Thank you in advance for your ideas or input.


----------



## themuzicman (Mar 21, 2016)

It helps to throw out some ideas you currently have in an effort to help focus them down. Going "I do this, but the sky is the limit" really won't help you, unless you are in to the idea.


----------



## chawalang (Mar 22, 2016)

my 2 cents

If you are looking to do an arts management MFA program it would be great to do a project related to that.

Maybe write a hypothetical paper for grants, maybe create something that shows you can go into development, how you would get donors interested wether they are corporations or wealthy individuals.

Do a research project on different types of business models in the entertainment biz, for example regional theatre, non profits, broadway/vegas model, corporate entertainment. How can you make each one sustainable?

Research how a C.B.A is done at a venue from all legal, monetary and logistical stand points from a labor union and the producing organization.


Create a project that outlines an org chat for different kinds of organizations, this can show how one would manage and organization and create who reports to who, present the appropriate research.

Just a few thoughts, good luck!


----------



## burgherandfries (Apr 2, 2016)

Is this a research capstone or more of a practicum?

If arts management such as development, producing, or executive directorship is your goal, you can put together a hypothetical season for a company and produce a development package with things like:

A Common grant application
Research your state and local grant makers and find prospective funding sources
Annual fund letters and potential donor lists
Donation cards
Marketing materials with ad buy sources like local public transportation spots, billboards, social media campaigns, print materials, etc.
I did this for a Non-Profit fundraising class and teamed up with a brand new theater in town so that the course work actually benefitted the company. Working with a theater also helps to focus the project and give you somewhere to start from. 

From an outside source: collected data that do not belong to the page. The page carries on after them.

theorem execReleaseTime_due {x : Timed} {s : State} (hu : s.up = true) (hx : firstTimed s.gwy.timed = some x)
    (hdue : x.at_ ≤ s.now) : execReleaseTime s = .next (handOn x.mid x.target
      (if x.late then gwyCount 0x12C (s.withGwy (fun g => { g with timed := g.timed.erase x }))
        else s.withGwy (fun g => { g with timed := g.timed.erase x }))) := by
  refine act_eq hu ?_
  simp only [hx]
  exact if_neg (Nat.not_lt.mpr hdue)

theorem execTunnelFrameIn_takes {x : IgCopy} {r : List IgCopy} {t : Nat} {s : State} (hu : s.up = true)
    (hx : s.eth.igRx = x :: r) (ht : x.tunnel = some t) :
    execTunnelFrameIn s = .next (tunnelIn x t (s.withEth (fun e => { e with igRx := r }))) := by
  refine act_eq hu ?_
  simp only [hx, ht]

/-! ### Host queues (R360) -/

/-- I_TAIL is not CFG. -/
theorem rd_cfg_wr_injectTail (n : Nat) (v : Word) (s : State) :
    (s.wr (hostReg n 0x20) v).rd (hostReg n 0x10) = s.rd (hostReg n 0x10) :=
  State.rd_wr_ne s v (by simp only [hostReg, rg_eq]; omega)

theorem hostSlots_wr_injectTail (n : Nat) (v : Word) (s : State) :
    hostSlots (s.wr (hostReg n 0x20) v) n = hostSlots s n := by
  simp only [hostSlots, State.f, rd_cfg_wr_injectTail]

/-- A tail within the ring of an enabled queue reads the slots up to it. -/
theorem execInjectDoorbell_takes {m n : Nat} {v : Word} {s t : State} (hm : MayWrite s m 10 (.bit (32 + n)) = true)
    (hn : n < 16) (hv : v.toNat ≤ 65535 ∧ v.toNat < hostSlots s n) (hen : s.bit (hostReg n 0x10) 0 = true)
    (ht : injectTake n v.toNat (hostSlots s n) (s.wr (hostReg n 0x20) v) = some t) :
    execInjectDoorbell m n v s = .next t := by
  have hen' : (s.wr (hostReg n 0x20) v).bit (hostReg n 0x10) 0 = true := by
    rw [State.bit, rd_cfg_wr_injectTail]
    exact hen
  unfold execInjectDoorbell
  rw [withWrite_ok hm, if_neg (Nat.not_le.mpr hn), if_neg (Nat.not_lt.mpr hv.1)]
  simp only [hostSlots_wr_injectTail]
  rw [if_pos hen', if_neg (Nat.not_le.mpr hv.2), ht]
  rfl

/-- CFG is stored while the queue is disabled, with EN only where its ring sizes and interrupt are in range; of an
enabled queue EN alone changes. -/
theorem execHostqCfgWrite_permitted {m n : Nat} {v : Word} {s : State} (hm : MayWrite s m 10 (.bit (32 + n)) = true)
    (hn : n < 16) (hv : v &&& ~~~ 0x007F01FF#32 = 0) : execHostqCfgWrite m n v s =
      .next (if s.bit (hostReg n 0x10) 0 then s.sb (hostReg n 0x10) 0 (bitOf v 0)
        else s.wr (hostReg n 0x10) (setBit v 0 (bitOf v 0 && (decide (4 ≤ fld v 4 1) && decide (fld v 4 1 ≤ 12) &&
          decide (6 ≤ fld v 8 5) && decide (fld v 8 5 ≤ 12) && fld v 22 16 != 0)))) := by
  unfold execHostqCfgWrite
  rw [withWrite_ok hm]
  simp only
  rw [if_neg (Nat.not_le.mpr hn), if_neg (not_not_intro hv)]
  split <;> rfl

/-- Settles O42: a record by its parity and tags, and every other event by what waits for it. -/
theorem gatewayTakesMessages : Obligations.GatewayTakesMessages := by
  refine ⟨?_, ?_, ?_, ?_, ?_, ?_, ?_, ?_, ?_, ?_, ?_⟩
  · rintro n p r s u hu ⟨rfl, hq⟩ ⟨hn, hg, hp⟩ hnm
    exact execSprueRecord_fifo hu hn (actRecord_message hq hp hg hnm)
  · rintro n p r s u hu ⟨rfl, hq⟩ hn
    exact execSprueRecord_fifo hu hn (actRecord_parity hq)
  · rintro n p r s u hu ⟨rfl, hq⟩ ⟨hn, hp⟩
    exact execSprueRecord_fifo hu hn (actRecord_poison hq hp)
  · rintro n p r s u hu ⟨rfl, hq⟩ ⟨hn, hp, hg⟩
    exact execSprueRecord_fifo hu hn (actRecord_gap hq hp hg)
  · rintro i w j s t hu hw hj rfl
    exact execAuthResult_completes hu hw hj
  · rintro x s hu ⟨hx, hdue⟩
    exact execReleaseTime_due hu hx hdue
  · intro ch s hu hch
    exact act_eq hu (if_pos hch)
  · intro t s hu
    exact act_eq hu rfl
  · rintro x r t s hu ⟨hx, ht⟩
    exact execTunnelFrameIn_takes hu hx ht
  · rintro m n v s t hm ⟨hn, hlow, hin, hen⟩ ht
    exact execInjectDoorbell_takes hm hn ⟨hlow, hin⟩ hen ht
  · rintro m n v s hm ⟨hn, hv⟩
    exact execHostqCfgWrite_permitted hm hn hv

end Sys2Proof.Machine
end

section
namespace Sys2Proof.Machine

/-- Settles O1: the step's second equation. -/
theorem stepRunsTheFrontCommand : Obligations.StepRunsTheFrontCommand := fun _ _ _ => rfl

end Sys2Proof.Machine
end

section
namespace Sys2Proof.Machine

/-! ### QRY opcodes (R365–R373, R381, R384)

`<eff>_ok` says what an opcode's execution answers where the payload has the form that its checks ask for. -/

/-- A configuration in range, whose pool is well placed where it is enabled, is stored while no block is in use. -/
theorem effQryPoolCfg_ok {c : Cmd} {s : State}
    (hv : c.p 32 1 ≤ 7 ∧ c.p 33 1 ≤ 3 ∧ c.zero 34 2 = true ∧ c.p 36 4 ≤ 65536 ∧ c.p 40 8 < 2 ^ 40)
    (hplace : (c.p 33 1).testBit 0 = true →
      placeOk s (c.p 32 1) (c.p 40 8) (c.p 36 4) ((c.p 33 1).testBit 1) = true)
    (hidle : poolBusy s (c.p 32 1) = 0) :
    effQryPoolCfg c s = .ok (setPoolCfg (c.p 32 1) (c.p 40 8)
      (BitVec.ofNat 32 (c.p 36 4 + c.p 33 1 * 2 ^ 24)) s) [] 0 := by
  obtain ⟨hpool, hflags, hreserved, hcount, hbase⟩ := hv
  unfold effQryPoolCfg
  simp only
  rw [if_neg (by omega), if_neg (by omega), if_neg (by simp [hreserved]), if_neg (by omega), if_neg (by omega),
    if_neg (by simpa using hplace), if_neg (by simp [hidle])]
  rfl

If you're looking at more of a production management track, I would attempt to facilitate a show or festival. One-act festivals can be a great way to show you've got what it takes to manage multiple projects at once with completely different teams. Start by putting out a call for directors and/or playwrights at your school and in the community. Find a venue like a lecture hall, a park, a large basement, someone's back yard, or a blackbox theater if you're lucky enough to have one available for student use. Go through the steps of putting the shows together from auditions and casting, hiring designers and technicians, sourcing equipment, the list goes on and on.


----------



## RonHebbard (Apr 2, 2016)

chawalang said:


> my 2 cents
> 
> If you are looking to do an arts management MFA program it would be great to do a project related to that.
> 
> ...


Perhaps you could add C. B.A. to our WIKI for old guys like myself who've NEVER been in the accounting end of our business. I'm suspecting this is a term for tallying accounts and financial payments which are carried out after a final performance and prior to the show hitting the road to the next stop NO MATTER HOW LATE THE HOUR but I honestly don't know.
Toodleoo!
Ron Hebbard


----------



## derekleffew (Apr 2, 2016)

https://en.wikipedia.org/wiki/Cost–benefit_analysis


----------



## chawalang (Apr 3, 2016)

C.B.A 



A *collective agreement* or *collective bargaining agreement* (CBA) is a special type of commercial *agreement*, usually as one negotiated "collectively" between management (on behalf of the company) and trades unions (on behalf of employees).
In the case of our industry the two unions one would encounter the most would be A.E.A and I.A.T.S.E. 
Depending on the city and the venue you would also have to deal with I.B.E.W and Teamsters.

There are many more I could go on and list in different scenarios but this is a good start.


----------



## RonHebbard (Apr 3, 2016)

chawalang said:


> C.B.A
> 
> 
> 
> ...


Thank you. I'm retired, after decades, from both the I.B.E.W. and I.A. and definitely familiar with collective agreements but your acronym C.B.A. caught me totally unaware. Thanks again for enlightening a geezer.
Toodleoo!
Ron Hebbard.


----------